Pour que chaque nouveau projet de loi n'entraîne pas de charge supplémentaire sur les entreprises, des expertises indépendantes devront ainsi être menées pour chaque nouveau texte, à l'image de ce qu'il se passe en Grande Bretagne notamment. Quels impacts peut-on attendre de la mise en place de ce nouveau mécanisme ? Va-t-il réellement empêcher la création de nouveaux coûts pour les entreprises ? Quelles conséquences note-t-on dans les pays qui utilisent déjà ce mécanisme ?

Agnès Verdier-Molinié : C'est une vraie question. La contre-évaluation devrait clairement se faire du côté du Parlement, pour qu'il puisse enfin évaluer l'impact de ce qu'il vote sur les entreprises et sur l’emploi. Comme le Parlement ne s'est pas du tout doté de moyen d'évaluation, ce sont les ministères concernés qui s'occupent des études d'impact. Résultat, les projets de loi ne sont à aucun moment challengés. Les études en question doivent être les plus indépendantes possibles et les plus chiffrées possibles.

 

Stanislas de Bentzmann : Cette mesure relève du bon sens. Il est même étonnant qu’elle ne soit pas déjà une réalité. C’est la seule façon de faire enfin correspondre la législation aux besoins et aux réalités concrètes des entreprises.

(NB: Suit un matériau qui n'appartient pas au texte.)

-- ==== Sys2Proof/Laws/PerInstr.lean ====
section
/-! SUPPORT. The family `TableMatch`: the encoded command word of every op has the bits of its row of opcode_table.json under
the row's mask. -/

namespace Sys2Proof.Laws

/-- The command word of an encoded op matches the op's row of the opcode table (30_encoding.md R62). -/
def TableMatch.Statement (i : Instr) : Prop := (encode i).cmd &&& (opcodeRow i).mask = (opcodeRow i).bits

/-- A command word whose immediate is zero above bit 7 has, above bit 7, only its opcode. -/
theorem commandWord_id (op : Byte) (id : PllId) : commandWord op (immId id) &&& 0xFFFFFF00 = commandWord op 0 := by
  apply BitVec.eq_of_getLsbD_eq
  intro i hi
  interval_cases i <;>
    simp only [commandWord, immId, BitVec.getLsbD_and, BitVec.getLsbD_append] <;> simp

/-- A zero immediate leaves only the opcode. -/
theorem commandWord_plain (op : Byte) : commandWord op 0 &&& 0xFFFFFFFF = commandWord op 0 := by
  apply BitVec.eq_of_getLsbD_eq
  intro i hi
  interval_cases i <;> simp only [commandWord, BitVec.getLsbD_and, BitVec.getLsbD_append] <;> simp

/-- The same for a one-bit immediate. -/
theorem commandWord_deep (op : Byte) (deep : Bool) :
    commandWord op (immDeep deep) &&& 0xFFFFFFFE = commandWord op 0 := by
  apply BitVec.eq_of_getLsbD_eq
  intro i hi
  cases deep <;> interval_cases i <;>
    simp only [commandWord, immDeep, BitVec.getLsbD_and, BitVec.getLsbD_append] <;> simp

/-- The same for a mode index. -/
theorem commandWord_mode (op : Byte) (k : BitVec 3) :
    commandWord op (immMode k) &&& 0xFFFFFFF8 = commandWord op 0 := by
  apply BitVec.eq_of_getLsbD_eq
  intro i hi
  interval_cases i <;>
    simp only [commandWord, immMode, BitVec.getLsbD_and, BitVec.getLsbD_append] <;> simp

theorem TableMatch.setCpuFreq (f : Word) : TableMatch.Statement (.setCpuFreq f) := commandWord_plain 0x01

theorem TableMatch.getCpuFreq : TableMatch.Statement .getCpuFreq := commandWord_plain 0x02

theorem TableMatch.pllAddConsumer (id : PllId) : TableMatch.Statement (.pllAddConsumer id) := commandWord_id 0x03 id

theorem TableMatch.pllRemoveConsumer (id : PllId) : TableMatch.Statement (.pllRemoveConsumer id) := commandWord_id 0x04 id

theorem TableMatch.enterSleep (deep : Bool) (wk rj mf pd adj : Word) :
    TableMatch.Statement (.enterSleep deep wk rj mf pd adj) := commandWord_deep 0x05 deep

theorem TableMatch.cfgPwrModeDefaults (k : BitVec 3) : TableMatch.Statement (.cfgPwrModeDefaults k) :=
  commandWord_mode 0x06 k

theorem TableMatch.resolve (f : Word) : TableMatch.Statement (.resolve f) := commandWord_plain 0x10

theorem TableMatch.setConfig (a b c d : Word) : TableMatch.Statement (.setConfig a b c d) := commandWord_plain 0x11

theorem TableMatch.pllEnable (id : PllId) : TableMatch.Statement (.pllEnable id) := commandWord_id 0x20 id

theorem TableMatch.pllCfgCal (id : PllId) (x t : Word) : TableMatch.Statement (.pllCfgCal id x t) := commandWord_id 0x21 id

theorem TableMatch.pllDisable (id : PllId) : TableMatch.Statement (.pllDisable id) := commandWord_id 0x22 id

theorem TableMatch.buildParams (mf pd adj : Word) : TableMatch.Statement (.buildParams mf pd adj) := commandWord_plain 0x30

theorem TableMatch.program : TableMatch.Statement .program := commandWord_plain 0x31

theorem TableMatch.enter (deep : Bool) (wk rj : Word) : TableMatch.Statement (.enter deep wk rj) := commandWord_deep 0x32 deep

theorem TableMatch.regdmaEn : TableMatch.Statement .regdmaEn := commandWord_plain 0x33

theorem TableMatch.regdmaDis : TableMatch.Statement .regdmaDis := commandWord_plain 0x34

end Sys2Proof.Laws
end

Michel Rousseau : La révision constitutionnelle de 2008 prévoyait déjà la réalisation d’études d’impact pour les projets de loi. Pourtant le manque de personnel, de temps et les faiblesses des études d’impacts empêchent l’amélioration de la qualité de la norme. En Allemagne, le coût des normes est évalué par la société civile à travers des organes rattachés à la Chancellerie. Grâce au travail de simplification de ces organes 6 milliards d’euros d’économies ont été réalisés.

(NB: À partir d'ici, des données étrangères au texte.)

-- ==== Sys2Proof/Tests/Slice0.lean ====
section
/-! SUPPORT. The author's own tests: decoding of written-out words, the checks of WellFormed, one step of every op, and for every
obligation with hypotheses a concrete state that meets them (`test_witness_…`). Expected values are those of
95_test_vectors.md, named by their vector. -/

open Sys2Proof Sys2Proof.Machine

namespace Sys2Proof.Tests

/-! ### Decoding, bit by bit from 30_encoding.md R60 to R62 (V-EN-A, V-EN-B) -/

/-- Operand registers of zeros. -/
def noArgs : Regs5 := #v[0, 0, 0, 0, 0]

theorem test_decode_setCpuFreq :
    decode 0b00000001000000000000000000000000 #v[0xA0, 0, 0, 0, 0] = .ok (.setCpuFreq 160) := by decide

theorem test_decode_getCpuFreq :
    decode 0b00000010000000000000000000000000 noArgs = .ok .getCpuFreq := by decide

theorem test_decode_pllAddConsumer :
    decode 0b00000011000000000000000000000101 noArgs = .ok (.pllAddConsumer 5) := by decide

theorem test_decode_pllRemoveConsumer :
    decode 0b00000100000000000000000011111111 noArgs = .ok (.pllRemoveConsumer 255) := by decide

theorem test_decode_enterSleep :
    decode 0b00000101000000000000000000000001 #v[4, 1, 0x12, 1, 9] = .ok (.enterSleep true 4 1 0x12 1 9) := by decide

theorem test_decode_cfgPwrModeDefaults :
    decode 0b00000110000000000000000000000100 noArgs = .ok (.cfgPwrModeDefaults 4) := by decide

theorem test_decode_resolve :
    decode 0b00010000000000000000000000000000 #v[0x50, 1, 2, 3, 4] = .ok (.resolve 80) := by decide

theorem test_decode_setConfig :
    decode 0b00010001000000000000000000000000 #v[1, 0x1E0, 3, 0xA0, 7] = .ok (.setConfig 1 480 3 160) := by decide

theorem test_decode_pllEnable :
    decode 0b00100000000000000000000010000000 noArgs = .ok (.pllEnable 128) := by decide

theorem test_decode_pllCfgCal :
    decode 0b00100001000000000000000000000010 #v[0x28, 0x1E0, 0, 0, 0] = .ok (.pllCfgCal 2 40 480) := by decide

theorem test_decode_pllDisable :
    decode 0b00100010000000000000000000000001 noArgs = .ok (.pllDisable 1) := by decide

theorem test_decode_buildParams :
    decode 0b00110000000000000000000000000000 #v[0x12, 1, 5, 0, 0] = .ok (.buildParams 0x12 1 5) := by decide

theorem test_decode_program :
    decode 0b00110001000000000000000000000000 noArgs = .ok .program := by decide

theorem test_decode_enter :
    decode 0b00110010000000000000000000000001 #v[4, 1, 0, 0, 0] = .ok (.enter true 4 1) := by decide

theorem test_decode_regdmaEn :
    decode 0b00110011000000000000000000000000 noArgs = .ok .regdmaEn := by decide

theorem test_decode_regdmaDis :
    decode 0b00110100000000000000000000000000 noArgs = .ok .regdmaDis := by decide

/-- V-EN-B: an unassigned opcode, and a reserved bit of each of the formats N, I, S, M. -/
theorem test_decode_illegal :
    decode 0x07000000 noArgs = .error (.unknownOpcode 7) ∧ decode 0x02000001 noArgs = .error (.reservedImm 2 1) ∧
      decode 0x03000100 noArgs = .error (.reservedImm 3 0x100) ∧ decode 0x32000002 noArgs = .error (.reservedImm 0x32 2) ∧
      decode 0x06000008 noArgs = .error (.reservedImm 6 8) := by decide

/-- The table's numbering of bits: the low 32 bits are the command word, whatever stands above them. -/
theorem test_tableWord :
    decodeTableWord 32 0x20000003 = some (.pllEnable 3) ∧ decodeTableWord 32 0x132000001 = some (.enter true 0 0) ∧
      decodeTableWord 32 0 = none := by decide

/-! ### WellFormed refuses -/

theorem test_ill_setCpuFreq : wellFormed Config.ex40 (.setCpuFreq 7) = false := by decide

Le Conseil souhaite compenser chaque nouvelle norme par une réduction ou une suppression au moins équivalente d'une ancienne norme. En voulant simplifier, ne risque-t-on pas de complexifier ?

Agnès Verdier-Molinié : Compenser une nouvelle norme par la suppression d'une ancienne norme est un mécanisme sain mais qui ne suffira pas. Si à chaque fois qu'un nouvel article est voté, une autre est supprimé, nous continuerons à avoir le même nombre de normes durant de nombreuses années encore. Il faut donc simplifier de façon beaucoup plus importante.

Pour le Code du travail, cela demanderait même de repartir à zéro, d'une feuille blanche pour le penser au service de l’emploi et non au service de ceux qui en ont un. Pour la fiscalité, cela demande de la penser avant tout pour qu’elle ne soit pas un frein à la croissance mais un booster de la croissance. Pour les échelons publics, cela demande de se poser à chaque fois la question de l’utilité ou de l’inutilité des missions effectuées et de leur redondance avec les autres strates.

Michel Rousseau : Au contraire, cette mesure est le meilleur moyen d’empêcher la création de nouvelles normes. On pourrait réfléchir à étendre son principe au domaine fiscal trop souvent sollicité en France pour régler les excès de dépense publique.